# Any movement regarding the iPhone?

## Jkay

I'd love to see the new iPhone recognized, so I don't have to use that tripe, iTunes, on a Windows machine anymore.

----------

## InvalidComponent

Why won't you code the support yourself?  :Wink: 

----------

## broken_chaos

I suppose there are a few problems with getting iPhone support right now.

First of all, it's only available in the USA, and isn't exactly something one can usably export. Second, it's expensive. Third, most people who currently have one *probably* aren't software developers. So I'd think that if you bought an iPhone for a USA-based software developer involved with some work on iPod supporting software currently, they'd probably start working on support for it...

(And honestly I don't think there are *that* many Linux users with one either, not enough demand to make it a top priority...)

----------

## Jkay

Yes, I had realized the whole "USA only" problem .. well, we'll see how things work out.

----------

## InvalidComponent

Have you tried searching the net for a Linux-based iTunes clone? Or running it with Wine?

----------

## Jkay

Amarok handles iPods very well, but not the "iPod" inside of an iPhone. I went over to their community forums and they were silent on the matter.

It's not a question of using iTunes on a Windows machine; I have one in the house; it's that iTunes is terrible, compared to Amarok.

----------

## Benny007

There is an theoretical solution, but not implementation yet.

You can check a bit more descriptive explanation (and some of my apple hate cry  :Wink:  ) here:

https://forums.gentoo.org/viewtopic-p-4434251.html#4434251

----------

## ToeiRei

I don't see any motivation for supporting it atm as (cr)apple can only be bought via Credit Card right now (see: http://www.heise.de/newsticker/meldung/98066/from/atom10)

The underlaying thought is obvious: You can track credit cards and their users but not cash.
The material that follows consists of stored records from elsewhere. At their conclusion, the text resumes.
-- ==== Sys2Proof/Machine/Operands.lean ====
section
/-! DEFINITION. The operands commands take from registers (30_encoding.md R65, R66): lengths, byte strings, the mode
and length field of a ctrl0 byte. -/
namespace Sys2Proof.Machine

/-- `BUF[0..n-1]`. -/
def State.bufBytes (s : State) (n : Nat) : List Byte := s.buf.toList.take n

/-- `PARAMS[0..PLEN-1]`; all 21 bytes where `PLEN` is above 21, which no command reads (log entry 11; in the frame value a
DESIGN CHOICE, log entry 15). -/
def State.paramBytes (s : State) : List Byte := s.params.toList.take s.plen.toNat

/-- The payload `P = opcode ∥ params` (43_iv_builder.md R135). -/
def State.payload (s : State) : List Byte := s.opc :: s.paramBytes

/-- Bit 5 of a ctrl0 byte, `M2W`: true = 2W (30_encoding.md R71, R73). -/
def modeOf (ctrl0 : Byte) : Bool := ctrl0.getLsbD 5

/-- Bits 4:0 of a ctrl0 byte, `LEN` (30_encoding.md R72, R73). -/
def lengthFieldOf (ctrl0 : Byte) : Nat := (ctrl0 &&& 0x1F).toNat

/-- `r = (m2w ? 0 : 2)`, the length of the rolling-code field (30_encoding.md R70, R71). -/
def rcFieldLen (m2w : Bool) : Nat := if m2w then 0 else Config.rcLen

/-- `tl = 17 + p + r` (30_encoding.md R72). -/
def totalLength (m2w : Bool) (plen : Nat) : Nat := Config.overhead2W + plen + rcFieldLen m2w

/-- The total length a ctrl0 byte states: `ctrl0[4:0] + 11` (30_encoding.md R72, R75). -/
def statedLength (ctrl0 : Byte) : Nat := lengthFieldOf ctrl0 + Config.lenBias

/-- The parameter length a ctrl0 byte states: `tl - 17 - r` (45_frame_codec.md R155). -/
def statedParams (ctrl0 : Byte) : Nat := statedLength ctrl0 - totalLength (modeOf ctrl0) 0

/-- The ctrl0 byte FRM.BUILD writes: `(m2w << 5) | (tl - 11)`, bits 7:6 zero (45_frame_codec.md R150). -/
def builtCtrl0 (m2w : Bool) (tl : Nat) : Byte :=
  ((BitVec.ofBool m2w).setWidth 8 <<< 5) ||| BitVec.ofNat 8 (tl - Config.lenBias)

end Sys2Proof.Machine
end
By enforcing the usage of credit cards you can easily see who buys IPhones that never activate the AT&T deal (or whoever has the Apple blessing in your country). 

Reminds me of the Sony bmg copy protection crap... Just another way of tracking users...

----------

## Benny007

Do you really believe that they can't track you with nokia/sony/xxx mobile phones?  :Smile: 

I am sure "they" can. The questions are.

Do they really want to track you? (mass anonymity)

Who are they?

Is the mobile phone the best way to track you? (I believe in most cases it is not)

----------

## picard66

http://mattcolyer.com/projects/iphone-module/

----------

## movrev

 *picard66 wrote:*   

> http://mattcolyer.com/projects/iphone-module/

 

Here's another iPhone owner and Gentoo user. I do have a macbook pro with itunes and all that, but that's not my main machine and I'd gladly stop using itunes as the only feature I like is cover flow.
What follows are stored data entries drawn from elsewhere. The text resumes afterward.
/-! ### `done` (60_exceptions.md R183) -/

@[simp] theorem complete_cmd (s : State) : (complete s).cmd = s.cmd := rfl
@[simp] theorem complete_status (s : State) : (complete s).status = s.status := rfl
@[simp] theorem complete_err (s : State) : (complete s).err = 0x00 := rfl
@[simp] theorem complete_cfg (s : State) : (complete s).cfg = s.cfg := rfl
@[simp] theorem complete_din (s : State) : (complete s).din = s.din := rfl
@[simp] theorem complete_buflen (s : State) : (complete s).buflen = s.buflen := rfl
@[simp] theorem complete_crcl (s : State) : (complete s).crcl = s.crcl := rfl
@[simp] theorem complete_crch (s : State) : (complete s).crch = s.crch := rfl
@[simp] theorem complete_c1 (s : State) : (complete s).c1 = s.c1 := rfl
@[simp] theorem complete_c2 (s : State) : (complete s).c2 = s.c2 := rfl
@[simp] theorem complete_ctrl0 (s : State) : (complete s).ctrl0 = s.ctrl0 := rfl
@[simp] theorem complete_ctrl1 (s : State) : (complete s).ctrl1 = s.ctrl1 := rfl
@[simp] theorem complete_dst (s : State) : (complete s).dst = s.dst := rfl
@[simp] theorem complete_src (s : State) : (complete s).src = s.src := rfl
@[simp] theorem complete_opc (s : State) : (complete s).opc = s.opc := rfl
@[simp] theorem complete_plen (s : State) : (complete s).plen = s.plen := rfl
@[simp] theorem complete_rcl (s : State) : (complete s).rcl = s.rcl := rfl
@[simp] theorem complete_rch (s : State) : (complete s).rch = s.rch := rfl
@[simp] theorem complete_mac (s : State) : (complete s).mac = s.mac := rfl
@[simp] theorem complete_fcrcl (s : State) : (complete s).fcrcl = s.fcrcl := rfl
@[simp] theorem complete_fcrch (s : State) : (complete s).fcrch = s.fcrch := rfl
@[simp] theorem complete_tlen (s : State) : (complete s).tlen = s.tlen := rfl
@[simp] theorem complete_params (s : State) : (complete s).params = s.params := rfl
@[simp] theorem complete_key (s : State) : (complete s).key = s.key := rfl
@[simp] theorem complete_ain (s : State) : (complete s).ain = s.ain := rfl
@[simp] theorem complete_aout (s : State) : (complete s).aout = s.aout := rfl
@[simp] theorem complete_chal (s : State) : (complete s).chal = s.chal := rfl
@[simp] theorem complete_macc (s : State) : (complete s).macc = s.macc := rfl
@[simp] theorem complete_node (s : State) : (complete s).node = s.node := rfl
@[simp] theorem complete_buf (s : State) : (complete s).buf = s.buf := rfl
@[simp] theorem complete_wkey (s : State) : (complete s).wkey = s.wkey := rfl
@[simp] theorem complete_pending (s : State) : (complete s).pending = s.pending := rfl
@[simp] theorem complete_observed (s : State) : (complete s).observed = s.observed := rfl

/-! ### the ending of a command without a result -/

@[simp] theorem completePlain_cmd (s : State) : (completePlain s).cmd = s.cmd := rfl
@[simp] theorem completePlain_status (s : State) : (completePlain s).status = withBit (withBit s.status 1 false) 2 false := rfl
@[simp] theorem completePlain_err (s : State) : (completePlain s).err = 0x00 := rfl
@[simp] theorem completePlain_cfg (s : State) : (completePlain s).cfg = s.cfg := rfl
@[simp] theorem completePlain_din (s : State) : (completePlain s).din = s.din := rfl
@[simp] theorem completePlain_buflen (s : State) : (completePlain s).buflen = s.buflen := rfl
@[simp] theorem completePlain_crcl (s : State) : (completePlain s).crcl = s.crcl := rfl
@[simp] theorem completePlain_crch (s : State) : (completePlain s).crch = s.crch := rfl
@[simp] theorem completePlain_c1 (s : State) : (completePlain s).c1 = s.c1 := rfl
@[simp] theorem completePlain_c2 (s : State) : (completePlain s).c2 = s.c2 := rfl
@[simp] theorem completePlain_ctrl0 (s : State) : (completePlain s).ctrl0 = s.ctrl0 := rfl
@[simp] theorem completePlain_ctrl1 (s : State) : (completePlain s).ctrl1 = s.ctrl1 := rfl
@[simp] theorem completePlain_dst (s : State) : (completePlain s).dst = s.dst := rfl
@[simp] theorem completePlain_src (s : State) : (completePlain s).src = s.src := rfl
@[simp] theorem completePlain_opc (s : State) : (completePlain s).opc = s.opc := rfl
@[simp] theorem completePlain_plen (s : State) : (completePlain s).plen = s.plen := rfl
@[simp] theorem completePlain_rcl (s : State) : (completePlain s).rcl = s.rcl := rfl
@[simp] theorem completePlain_rch (s : State) : (completePlain s).rch = s.rch := rfl
@[simp] theorem completePlain_mac (s : State) : (completePlain s).mac = s.mac := rfl
@[simp] theorem completePlain_fcrcl (s : State) : (completePlain s).fcrcl = s.fcrcl := rfl
@[simp] theorem completePlain_fcrch (s : State) : (completePlain s).fcrch = s.fcrch := rfl
@[simp] theorem completePlain_tlen (s : State) : (completePlain s).tlen = s.tlen := rfl
@[simp] theorem completePlain_params (s : State) : (completePlain s).params = s.params := rfl
@[simp] theorem completePlain_key (s : State) : (completePlain s).key = s.key := rfl
@[simp] theorem completePlain_ain (s : State) : (completePlain s).ain = s.ain := rfl
@[simp] theorem completePlain_aout (s : State) : (completePlain s).aout = s.aout := rfl
@[simp] theorem completePlain_chal (s : State) : (completePlain s).chal = s.chal := rfl
@[simp] theorem completePlain_macc (s : State) : (completePlain s).macc = s.macc := rfl
@[simp] theorem completePlain_node (s : State) : (completePlain s).node = s.node := rfl
@[simp] theorem completePlain_buf (s : State) : (completePlain s).buf = s.buf := rfl
@[simp] theorem completePlain_wkey (s : State) : (completePlain s).wkey = s.wkey := rfl
@[simp] theorem completePlain_pending (s : State) : (completePlain s).pending = s.pending := rfl
@[simp] theorem completePlain_observed (s : State) : (completePlain s).observed = s.observed := rfl

/-! ### `raise E(k)` (60_exceptions.md R184) -/

@[simp] theorem raise_cmd (k : ErrorKind) (s : State) : (raise k s).cmd = s.cmd := rfl
@[simp] theorem raise_status (k : ErrorKind) (s : State) : (raise k s).status = withBit (withBit s.status 1 false) 2 false := rfl
@[simp] theorem raise_err (k : ErrorKind) (s : State) : (raise k s).err = errorCode k := rfl
@[simp] theorem raise_cfg (k : ErrorKind) (s : State) : (raise k s).cfg = s.cfg := rfl
@[simp] theorem raise_din (k : ErrorKind) (s : State) : (raise k s).din = s.din := rfl
@[simp] theorem raise_buflen (k : ErrorKind) (s : State) : (raise k s).buflen = s.buflen := rfl
@[simp] theorem raise_crcl (k : ErrorKind) (s : State) : (raise k s).crcl = s.crcl := rfl
@[simp] theorem raise_crch (k : ErrorKind) (s : State) : (raise k s).crch = s.crch := rfl
@[simp] theorem raise_c1 (k : ErrorKind) (s : State) : (raise k s).c1 = s.c1 := rfl
@[simp] theorem raise_c2 (k : ErrorKind) (s : State) : (raise k s).c2 = s.c2 := rfl
@[simp] theorem raise_ctrl0 (k : ErrorKind) (s : State) : (raise k s).ctrl0 = s.ctrl0 := rfl
@[simp] theorem raise_ctrl1 (k : ErrorKind) (s : State) : (raise k s).ctrl1 = s.ctrl1 := rfl
@[simp] theorem raise_dst (k : ErrorKind) (s : State) : (raise k s).dst = s.dst := rfl
@[simp] theorem raise_src (k : ErrorKind) (s : State) : (raise k s).src = s.src := rfl
@[simp] theorem raise_opc (k : ErrorKind) (s : State) : (raise k s).opc = s.opc := rfl
@[simp] theorem raise_plen (k : ErrorKind) (s : State) : (raise k s).plen = s.plen := rfl
@[simp] theorem raise_rcl (k : ErrorKind) (s : State) : (raise k s).rcl = s.rcl := rfl
@[simp] theorem raise_rch (k : ErrorKind) (s : State) : (raise k s).rch = s.rch := rfl
@[simp] theorem raise_mac (k : ErrorKind) (s : State) : (raise k s).mac = s.mac := rfl
@[simp] theorem raise_fcrcl (k : ErrorKind) (s : State) : (raise k s).fcrcl = s.fcrcl := rfl
@[simp] theorem raise_fcrch (k : ErrorKind) (s : State) : (raise k s).fcrch = s.fcrch := rfl
@[simp] theorem raise_tlen (k : ErrorKind) (s : State) : (raise k s).tlen = s.tlen := rfl
@[simp] theorem raise_params (k : ErrorKind) (s : State) : (raise k s).params = s.params := rfl
@[simp] theorem raise_key (k : ErrorKind) (s : State) : (raise k s).key = s.key := rfl
@[simp] theorem raise_ain (k : ErrorKind) (s : State) : (raise k s).ain = s.ain := rfl
@[simp] theorem raise_aout (k : ErrorKind) (s : State) : (raise k s).aout = s.aout := rfl
@[simp] theorem raise_chal (k : ErrorKind) (s : State) : (raise k s).chal = s.chal := rfl
@[simp] theorem raise_macc (k : ErrorKind) (s : State) : (raise k s).macc = s.macc := rfl
@[simp] theorem raise_node (k : ErrorKind) (s : State) : (raise k s).node = s.node := rfl
@[simp] theorem raise_buf (k : ErrorKind) (s : State) : (raise k s).buf = s.buf := rfl
@[simp] theorem raise_wkey (k : ErrorKind) (s : State) : (raise k s).wkey = s.wkey := rfl
@[simp] theorem raise_pending (k : ErrorKind) (s : State) : (raise k s).pending = s.pending := rfl
@[simp] theorem raise_observed (k : ErrorKind) (s : State) : (raise k s).observed = s.observed := rfl

/-! ### `raise E(k) keeping STATUS.TRUNC` (60_exceptions.md R184) -/

@[simp] theorem raiseKeepTrunc_cmd (k : ErrorKind) (s : State) : (raiseKeepTrunc k s).cmd = s.cmd := rfl
@[simp] theorem raiseKeepTrunc_status (k : ErrorKind) (s : State) : (raiseKeepTrunc k s).status = withBit s.status 1 false := rfl
@[simp] theorem raiseKeepTrunc_err (k : ErrorKind) (s : State) : (raiseKeepTrunc k s).err = errorCode k := rfl
@[simp] theorem raiseKeepTrunc_cfg (k : ErrorKind) (s : State) : (raiseKeepTrunc k s).cfg = s.cfg := rfl
@[simp] theorem raiseKeepTrunc_din (k : ErrorKind) (s : State) : (raiseKeepTrunc k s).din = s.din := rfl
@[simp] theorem raiseKeepTrunc_buflen (k : ErrorKind) (s : State) : (raiseKeepTrunc k s).buflen = s.buflen := rfl
@[simp] theorem raiseKeepTrunc_crcl (k : ErrorKind) (s : State) : (raiseKeepTrunc k s).crcl = s.crcl := rfl
@[simp] theorem raiseKeepTrunc_crch (k : ErrorKind) (s : State) : (raiseKeepTrunc k s).crch = s.crch := rfl
@[simp] theorem raiseKeepTrunc_c1 (k : ErrorKind) (s : State) : (raiseKeepTrunc k s).c1 = s.c1 := rfl
@[simp] theorem raiseKeepTrunc_c2 (k : ErrorKind) (s : State) : (raiseKeepTrunc k s).c2 = s.c2 := rfl
@[simp] theorem raiseKeepTrunc_ctrl0 (k : ErrorKind) (s : State) : (raiseKeepTrunc k s).ctrl0 = s.ctrl0 := rfl
@[simp] theorem raiseKeepTrunc_ctrl1 (k : ErrorKind) (s : State) : (raiseKeepTrunc k s).ctrl1 = s.ctrl1 := rfl
@[simp] theorem raiseKeepTrunc_dst (k : ErrorKind) (s : State) : (raiseKeepTrunc k s).dst = s.dst := rfl
@[simp] theorem raiseKeepTrunc_src (k : ErrorKind) (s : State) : (raiseKeepTrunc k s).src = s.src := rfl
@[simp] theorem raiseKeepTrunc_opc (k : ErrorKind) (s : State) : (raiseKeepTrunc k s).opc = s.opc := rfl
@[simp] theorem raiseKeepTrunc_plen (k : ErrorKind) (s : State) : (raiseKeepTrunc k s).plen = s.plen := rfl
@[simp] theorem raiseKeepTrunc_rcl (k : ErrorKind) (s : State) : (raiseKeepTrunc k s).rcl = s.rcl := rfl
@[simp] theorem raiseKeepTrunc_rch (k : ErrorKind) (s : State) : (raiseKeepTrunc k s).rch = s.rch := rfl
@[simp] theorem raiseKeepTrunc_mac (k : ErrorKind) (s : State) : (raiseKeepTrunc k s).mac = s.mac := rfl
@[simp] theorem raiseKeepTrunc_fcrcl (k : ErrorKind) (s : State) : (raiseKeepTrunc k s).fcrcl = s.fcrcl := rfl
@[simp] theorem raiseKeepTrunc_fcrch (k : ErrorKind) (s : State) : (raiseKeepTrunc k s).fcrch = s.fcrch := rfl
@[simp] theorem raiseKeepTrunc_tlen (k : ErrorKind) (s : State) : (raiseKeepTrunc k s).tlen = s.tlen := rfl
@[simp] theorem raiseKeepTrunc_params (k : ErrorKind) (s : State) : (raiseKeepTrunc k s).params = s.params := rfl
@[simp] theorem raiseKeepTrunc_key (k : ErrorKind) (s : State) : (raiseKeepTrunc k s).key = s.key := rfl
@[simp] theorem raiseKeepTrunc_ain (k : ErrorKind) (s : State) : (raiseKeepTrunc k s).ain = s.ain := rfl
@[simp] theorem raiseKeepTrunc_aout (k : ErrorKind) (s : State) : (raiseKeepTrunc k s).aout = s.aout := rfl
@[simp] theorem raiseKeepTrunc_chal (k : ErrorKind) (s : State) : (raiseKeepTrunc k s).chal = s.chal := rfl
@[simp] theorem raiseKeepTrunc_macc (k : ErrorKind) (s : State) : (raiseKeepTrunc k s).macc = s.macc := rfl
@[simp] theorem raiseKeepTrunc_node (k : ErrorKind) (s : State) : (raiseKeepTrunc k s).node = s.node := rfl
@[simp] theorem raiseKeepTrunc_buf (k : ErrorKind) (s : State) : (raiseKeepTrunc k s).buf = s.buf := rfl
@[simp] theorem raiseKeepTrunc_wkey (k : ErrorKind) (s : State) : (raiseKeepTrunc k s).wkey = s.wkey := rfl
@[simp] theorem raiseKeepTrunc_pending (k : ErrorKind) (s : State) : (raiseKeepTrunc k s).pending = s.pending := rfl
@[simp] theorem raiseKeepTrunc_observed (k : ErrorKind) (s : State) : (raiseKeepTrunc k s).observed = s.observed := rfl

/-! ### a byte returned to the host -/

@[simp] theorem observe_cmd (b : Byte) (s : State) : (State.observe b s).cmd = s.cmd := rfl
@[simp] theorem observe_status (b : Byte) (s : State) : (State.observe b s).status = s.status := rfl
@[simp] theorem observe_err (b : Byte) (s : State) : (State.observe b s).err = s.err := rfl
@[simp] theorem observe_cfg (b : Byte) (s : State) : (State.observe b s).cfg = s.cfg := rfl
@[simp] theorem observe_din (b : Byte) (s : State) : (State.observe b s).din = s.din := rfl
@[simp] theorem observe_buflen (b : Byte) (s : State) : (State.observe b s).buflen = s.buflen := rfl
@[simp] theorem observe_crcl (b : Byte) (s : State) : (State.observe b s).crcl = s.crcl := rfl
@[simp] theorem observe_crch (b : Byte) (s : State) : (State.observe b s).crch = s.crch := rfl
@[simp] theorem observe_c1 (b : Byte) (s : State) : (State.observe b s).c1 = s.c1 := rfl
@[simp] theorem observe_c2 (b : Byte) (s : State) : (State.observe b s).c2 = s.c2 := rfl
@[simp] theorem observe_ctrl0 (b : Byte) (s : State) : (State.observe b s).ctrl0 = s.ctrl0 := rfl
@[simp] theorem observe_ctrl1 (b : Byte) (s : State) : (State.observe b s).ctrl1 = s.ctrl1 := rfl
@[simp] theorem observe_dst (b : Byte) (s : State) : (State.observe b s).dst = s.dst := rfl
@[simp] theorem observe_src (b : Byte) (s : State) : (State.observe b s).src = s.src := rfl
@[simp] theorem observe_opc (b : Byte) (s : State) : (State.observe b s).opc = s.opc := rfl
@[simp] theorem observe_plen (b : Byte) (s : State) : (State.observe b s).plen = s.plen := rfl
@[simp] theorem observe_rcl (b : Byte) (s : State) : (State.observe b s).rcl = s.rcl := rfl
@[simp] theorem observe_rch (b : Byte) (s : State) : (State.observe b s).rch = s.rch := rfl
@[simp] theorem observe_mac (b : Byte) (s : State) : (State.observe b s).mac = s.mac := rfl
@[simp] theorem observe_fcrcl (b : Byte) (s : State) : (State.observe b s).fcrcl = s.fcrcl := rfl
@[simp] theorem observe_fcrch (b : Byte) (s : State) : (State.observe b s).fcrch = s.fcrch := rfl
@[simp] theorem observe_tlen (b : Byte) (s : State) : (State.observe b s).tlen = s.tlen := rfl
@[simp] theorem observe_params (b : Byte) (s : State) : (State.observe b s).params = s.params := rfl
@[simp] theorem observe_key (b : Byte) (s : State) : (State.observe b s).key = s.key := rfl
@[simp] theorem observe_ain (b : Byte) (s : State) : (State.observe b s).ain = s.ain := rfl
@[simp] theorem observe_aout (b : Byte) (s : State) : (State.observe b s).aout = s.aout := rfl
@[simp] theorem observe_chal (b : Byte) (s : State) : (State.observe b s).chal = s.chal := rfl
@[simp] theorem observe_macc (b : Byte) (s : State) : (State.observe b s).macc = s.macc := rfl
@[simp] theorem observe_node (b : Byte) (s : State) : (State.observe b s).node = s.node := rfl
@[simp] theorem observe_buf (b : Byte) (s : State) : (State.observe b s).buf = s.buf := rfl
@[simp] theorem observe_wkey (b : Byte) (s : State) : (State.observe b s).wkey = s.wkey := rfl
@[simp] theorem observe_pending (b : Byte) (s : State) : (State.observe b s).pending = s.pending := rfl
@[simp] theorem observe_observed (b : Byte) (s : State) : (State.observe b s).observed = s.observed ++ [b] := rfl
Now, regarding this iphone-module; not only have I not been able to find it in the kernel, but when I connect the iphone to any usb port in my machine it indeed start charging (note that I'm using 1.1.1 firmware and kernel 2.6.22-gentoo-r9) So, unless they've already included the code inside the kernel by default, it just works out of the box. On another note, I haven't been able to synce the iphone data with any linux program yet, but I have been able to download/erase the pictures from the camera roll using the latest libgphoto2 (2.4.0-r1) and a program that interfaces thru it, like f-spot or gtkam.

So, it's not much yet, but I'm still happy with the quick advances regarding this device.

----------